Multiple sclerosis (MS) affects nerves in the brain and spinal cord. Each nerve fibre in the brain and spinal cord is surrounded by a layer of protein called myelin, which protects the nerve and helps electrical signals from the brain travel to the rest of the body. In MS, the myelin becomes damaged. This disrupts the transfer of these nerve signals, causing a wide range of potential symptoms, such as loss of vision, uncontrolled muscle movements, difficulties with balance and co-ordination, and fatigue. In addition to the myelin sheath covering being damaged, MS can also damage the underlying nerve fibre called axons. It is thought that axonal damage is the main cause of disability and disease progression in MS.

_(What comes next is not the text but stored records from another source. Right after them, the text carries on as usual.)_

-- ==== Sys2Proof/Machine/TileOps.lean ====
section
/-! DEFINITION. The operations that the agents of a tile share: scratchpad access with parity, class and bound (R141 to R155), the
records of a detection and of a trap, the mirror accumulator and the digest slots. -/

namespace Sys2Proof.Machine

/-- A counter of the device by index and sub-index. -/
def ck (index sub : Nat) : Nat := index * 256 + sub

/-- A debug hit: the cycle and the PC or watchpoint number (R470). -/
structure Hit where
  cyc : Nat
  num : Nat
  isBp : Bool
  deriving DecidableEq, Repr

/-- What a tile operation gives: the tile, the counter increments and the debug hits. -/
structure TOut where
  tile : Tile
  bumps : List (Nat × Nat)
  hits : List Hit
  deriving DecidableEq, Repr

/-- What an operation knows of the tile's place: index, logical place, rows of the grid, and the part's update engines. -/
structure TEnv where
  t : Nat
  x : Nat
  y : Nat
  rows : Nat
  engines : Bool
  deriving DecidableEq, Repr

def TOut.of (t : Tile) : TOut := ⟨t, [], []⟩
def TOut.bump (o : TOut) (k n : Nat) : TOut := if n = 0 then o else { o with bumps := o.bumps ++ [(k, n)] }
def TOut.andThen (o : TOut) (f : Tile → TOut) : TOut :=
  let r := f o.tile
  ⟨r.tile, o.bumps ++ r.bumps, o.hits ++ r.hits⟩
def TOut.upd (o : TOut) (f : Tile → Tile) : TOut := { o with tile := f o.tile }

/-- A core of a tile. -/
def Tile.core (t : Tile) (c : CoreIx) : CoreSt := t.cores[c]
def Tile.setCore (t : Tile) (c : CoreIx) (k : CoreSt) : Tile := { t with cores := t.cores.set c k }
def Tile.updCore (t : Tile) (c : CoreIx) (f : CoreSt → CoreSt) : Tile := t.setCore c (f (t.core c))

/-- Scalar registers: s0 reads as 0 and writes to it are discarded (R107). -/
def CoreSt.getS (k : CoreSt) (r : Reg) : U64 := if r = 0 then 0 else k.s[r]
def CoreSt.setS (k : CoreSt) (r : Reg) (v : U64) : CoreSt := if r = 0 then k else { k with s := k.s.set r v }
def CoreSt.setV (k : CoreSt) (r : VReg) (v : V512) : CoreSt := { k with v := k.v.set r v }

/-- Byte addresses (R141). -/
def bankOf (p : Nat) : Nat := p / 262144
def lineAddr (p : Nat) : Nat := p / 64 * 64
def lineInBank (p : Nat) : Nat := p / 64 % 4096
def spSize : Nat := 4194304

/-- The map byte of a bank in the running task (R147). -/
def Tile.mapByte (t : Tile) (b : Nat) : Nat := (t.tsk.map.toList.getD b 0).toNat
def Tile.bankClass (t : Tile) (b : Nat) : Nat := t.mapByte b / 32
def Tile.bankOwner (t : Tile) (b : Nat) : Nat := t.mapByte b / 8 % 4
def Tile.bankCode (t : Tile) (b : Nat) : Bool := t.mapByte b / 4 % 2 == 1

/-- The port classes of R144. -/
def clsFrame : Nat := 1
def clsEcmet : Nat := 2
def clsMesh : Nat := 3
def clsCopy : Nat := 4

/-- Is every byte within the task's bound (R149). -/
def Tile.inBound (t : Tile) (o n : Nat) : Bool := decide (o + n ≤ t.tsk.bound)

/-- Does every line of the access lie in a bank of the class; the access is within the bound. -/
def Tile.classOk (t : Tile) (cls o n : Nat) : Bool :=
  let p := t.tsk.base + o
  (upTo (bankOf (p + n - 1) + 1 - bankOf p)).all (fun i => t.bankClass (bankOf p + i) == cls)

/-- The code bank of a core: the bank that the map marks as its code (R108, R148). -/
def Tile.codeBank (t : Tile) (c : CoreIx) : Nat :=
  ((upTo 16).find? (fun b => t.bankClass b == clsEcmet && t.bankOwner b == c.val && t.bankCode b)).getD 0

/-- Agents of the detection record (R155). -/
def agFrameA : Nat := 1
def agFrameB : Nat := 2
def agFrameS : Nat := 3
def agFetch : Nat := 4
def agData : Nat := 5
def agRouterMesh : Nat := 6
def agRouterCopy : Nat := 7
def agUpdate : Nat := 8

/-- A wait in progress ends without effect. -/
def CoreSt.endWait (k : CoreSt) : CoreSt := match k.run with | .waiting _ _ => { k with run := .stopped } | _ => k

/-- The tile stops: no core issues after cycle `cy`, and waits in progress end without effect (R138, R154). -/
def Tile.stop (t : Tile) (cy : Nat) : Tile :=
  { t with
    stopAt := some (match t.stopAt with | none => cy | some k => min k cy)
    arrivedAt := (match t.arrivedAt with | none => some cy | some a => some a)
    cores := t.cores.map CoreSt.endWait }

/-- The bytes with bad parity that a read of [p, p + n) checks: every byte of every word it touches (R153). -/
def Tile.badIn (t : Tile) (p n : Nat) : List Nat :=
  t.spBad.filter (fun a => decide (p / 8 * 8 ≤ a) && decide (a < (p + n + 7) / 8 * 8))

/-- The detection record of the first bad word among the bytes found (R155). -/
def detectWord (agent cy : Nat) (bad : List Nat) : Nat :=
  let lo := bad.foldl min (bad.headD 0)
  let w := lo / 8
  let bytes := bad.foldl (fun m a => if a / 8 = w then m ||| 2 ^ (a % 8) else m) 0
  cy % 2 ^ 32 * 2 ^ 32 + agent * 2 ^ 28 + bankOf lo * 2 ^ 24 + lineInBank lo * 2 ^ 12 + w % 8 * 2 ^ 8 + bytes

/-- A read checks parity: an error is recorded and stops the tile; the data is delivered all the same (R154). -/
def spCheck (agent p n cy : Nat) (t : Tile) : TOut :=
  let bad := t.badIn p n
  if bad.isEmpty then TOut.of t else
  let lo := bad.foldl min (bad.headD 0)
  (TOut.of ({ t with
    detected := true, dets := t.dets ++ [(1, 0, bankOf lo * 4096 + lineInBank lo)]
    spDetect := if t.spDetect = 0 then detectWord agent cy bad else t.spDetect }.stop cy)).bump
    (ck 0x9130 1) 1

/-- A watchpoint of the tile hits on an access by an agent of its mask (R470). -/
def wpCheck (agentBit : Nat) (wr : Bool) (p n cy : Nat) (t : Tile) : TOut :=
  let hit := fun (w : Wp) => w.enable && bitOf w.agents agentBit && (w.kind == 2 || (w.kind == 1) == wr)
    && decide (p < w.p + w.len) && decide (w.p < p + n)
  let one := fun (i : Fin 2) => if hit t.wps[i] then [(⟨cy, i.val, false⟩ : Hit)] else []
  ⟨t, [], one 0 ++ one 1⟩

/-- The bytes of an access. -/
def Tile.data (t : Tile) (p n : Nat) : List Byte := t.sp.readBytes p n

/-- One line as a number, low byte first. -/
def Tile.line (t : Tile) (p : Nat) : V512 := BitVec.ofNat 512 (natOfLE (t.sp.readBytes (lineAddr p) 64))

/-- The bytes of a line. -/
def lineBytes (v : V512) : List Byte := leOfNat 64 v.toNat
def bytesLine (bs : List Byte) : V512 := BitVec.ofNat 512 (natOfLE bs)

/-- A mirror term of one line write (R268): bytes with their place in the line. -/
def mirrorTerm (t : Tile) (p : Nat) (bs : List (Nat × Byte)) : U64 :=
  let be := bs.foldl (fun m b => m ||| 2 ^ b.1) 0
  let img := (upTo 64).map (fun i => SMap.get (0 : Byte) bs i)
  mix64 (digestH 0xFFFFFFFF ((lineAddr p - t.tsk.base) / 64) img ^^^ BitVec.ofNat 64 be)

/-- Write bytes of one line, by place in the line rising; `mirrored` writes add their term in mirror mode; a poisoned landing
leaves every parity bit of what it writes inverted (R153, R180, R268). -/
def spWriteLine (mirrored poison : Bool) (p : Nat) (bs : List (Nat × Byte)) (t : Tile) : Tile :=
  let l := lineAddr p
  let kept := t.spBad.filter (fun a => ! bs.any (fun b => l + b.1 == a))
  { t with
    sp := bs.foldl (fun m b => m.write (l + b.1) b.2) t.sp
    spBad := if poison then kept ++ bs.map (fun b => l + b.1) else kept
    mirrorAcc := if mirrored && t.mirror && ! bs.isEmpty then t.mirrorAcc + mirrorTerm t p bs else t.mirrorAcc }

/-- Bytes at `p` paired with their places in the line. -/
def placed (p : Nat) : List Byte → List (Nat × Byte)
  | [] => []
  | b :: bs => (p % 64, b) :: placed (p + 1) bs

/-- An aligned scalar or line write of an access within one line. -/
def spWrite (mirrored : Bool) (p : Nat) (bs : List Byte) (t : Tile) : Tile := spWriteLine mirrored false p (placed p bs) t

/-- A whole line lands. -/
def spLand (mirrored poison : Bool) (p : Nat) (v : V512) (t : Tile) : Tile :=
  spWriteLine mirrored poison p (placed (lineAddr p) (lineBytes v)) t

/-- The integrity record takes the first event of a step (R265). -/
def Tile.integrity (t : Tile) (src bank line bead cy : Nat) : Tile :=
  { t with
    detected := true
    dets := t.dets ++ [(4, src, bank * 4096 + line)]
    integ := if t.integ = 0 then cy % 2 ^ 32 * 2 ^ 32 + src * 2 ^ 28 + bank * 2 ^ 24 + line * 2 ^ 12 + bead else t.integ }

/-- A core traps and issues nothing more (R137 to R139). A wait timeout is reported as a detection (R135). -/
def trapTile (c : CoreIx) (cause major cy : Nat) (t : Tile) : Tile :=
  let rec_ := cy % 2 ^ 32 * 2 ^ 32 + (t.core c).pc % 65536 * 2 ^ 16 + major * 2 ^ 10 + cause
  ({ (t.updCore c (fun k => { k with etrap := rec_, run := .stopped })) with trapped := t.trapped || cause != 9 } : Tile).stop cy

/-- The trap as an outcome: the device counts it (R138). -/
def coreTrap (c : CoreIx) (cause major cy : Nat) (t : Tile) : TOut := (TOut.of (trapTile c cause major cy t)).bump (ck 0x9120 1) 1

/-- The digest entries that name this instruction of the running task (R233). -/
def Tile.digFor (t : Tile) (source ordinal : Nat) : List DigEnt :=
  t.digTab.filter (fun e => e.task == t.tsk.task && e.source == source && e.ordinal == ordinal)

/-- Add bead `i` of an instruction to the slots of its entries (R233, R234). -/
def digestAdd (es : List DigEnt) (i : Nat) (b : Bead) (t : Tile) : Tile :=
  { t with dig := es.foldl (fun d e =>
      let k := (e.base + i * e.stride) % 2 ^ 32
      let h := digestH e.tensor.toNat k (b.elems ++ [b.byte0, b.byte1])
      d.set (e.slot % 8) (d[e.slot % 8]'(Nat.mod_lt _ (by decide)) + h) (Nat.mod_lt _ (by decide))) t.dig }

end Sys2Proof.Machine
end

Myelination models have been developed using Mimetix aligned fibres as model axons. The Mimetix aligned fibre scaffold supports:
Dr Marie Bechler, a senior researcher in the ffrench-Constant laboratory at the MRC Centre for Regenerative Medicine, said “The aligned Mimetix scaffold fibres have been an invaluable tool, allowing us to answer fundamental questions regarding how oligodendrocytes form central nervous system (CNS) myelin sheaths. The suppliers of the Mimetix fibres worked with us to create customised three-dimensional fibres, facilitating the development of an oligodendrocyte culture assay. The culture system we developed permits the examination of myelin sheath formation in the absence of neurons. The aligned microfibres used in our research have enabled us to examine both the physical and molecular signals sufficient to drive CNS myelin sheath formation, which could not be assessed in other culture models. This has opened new opportunities to examine the role of physical cues, heterogeneity due to oligodendrocyte origin, and the sufficiency of molecules to control the number and size of myelin sheaths formed by oligodendrocytes. Our findings and future work illuminate how myelin sheaths are formed during brain and spinal cord development as well as what signals enhance myelin sheath formation. This research is of particular importance for developing future therapies for diseases of myelin loss, such as multiple sclerosis and leukodystrophies”.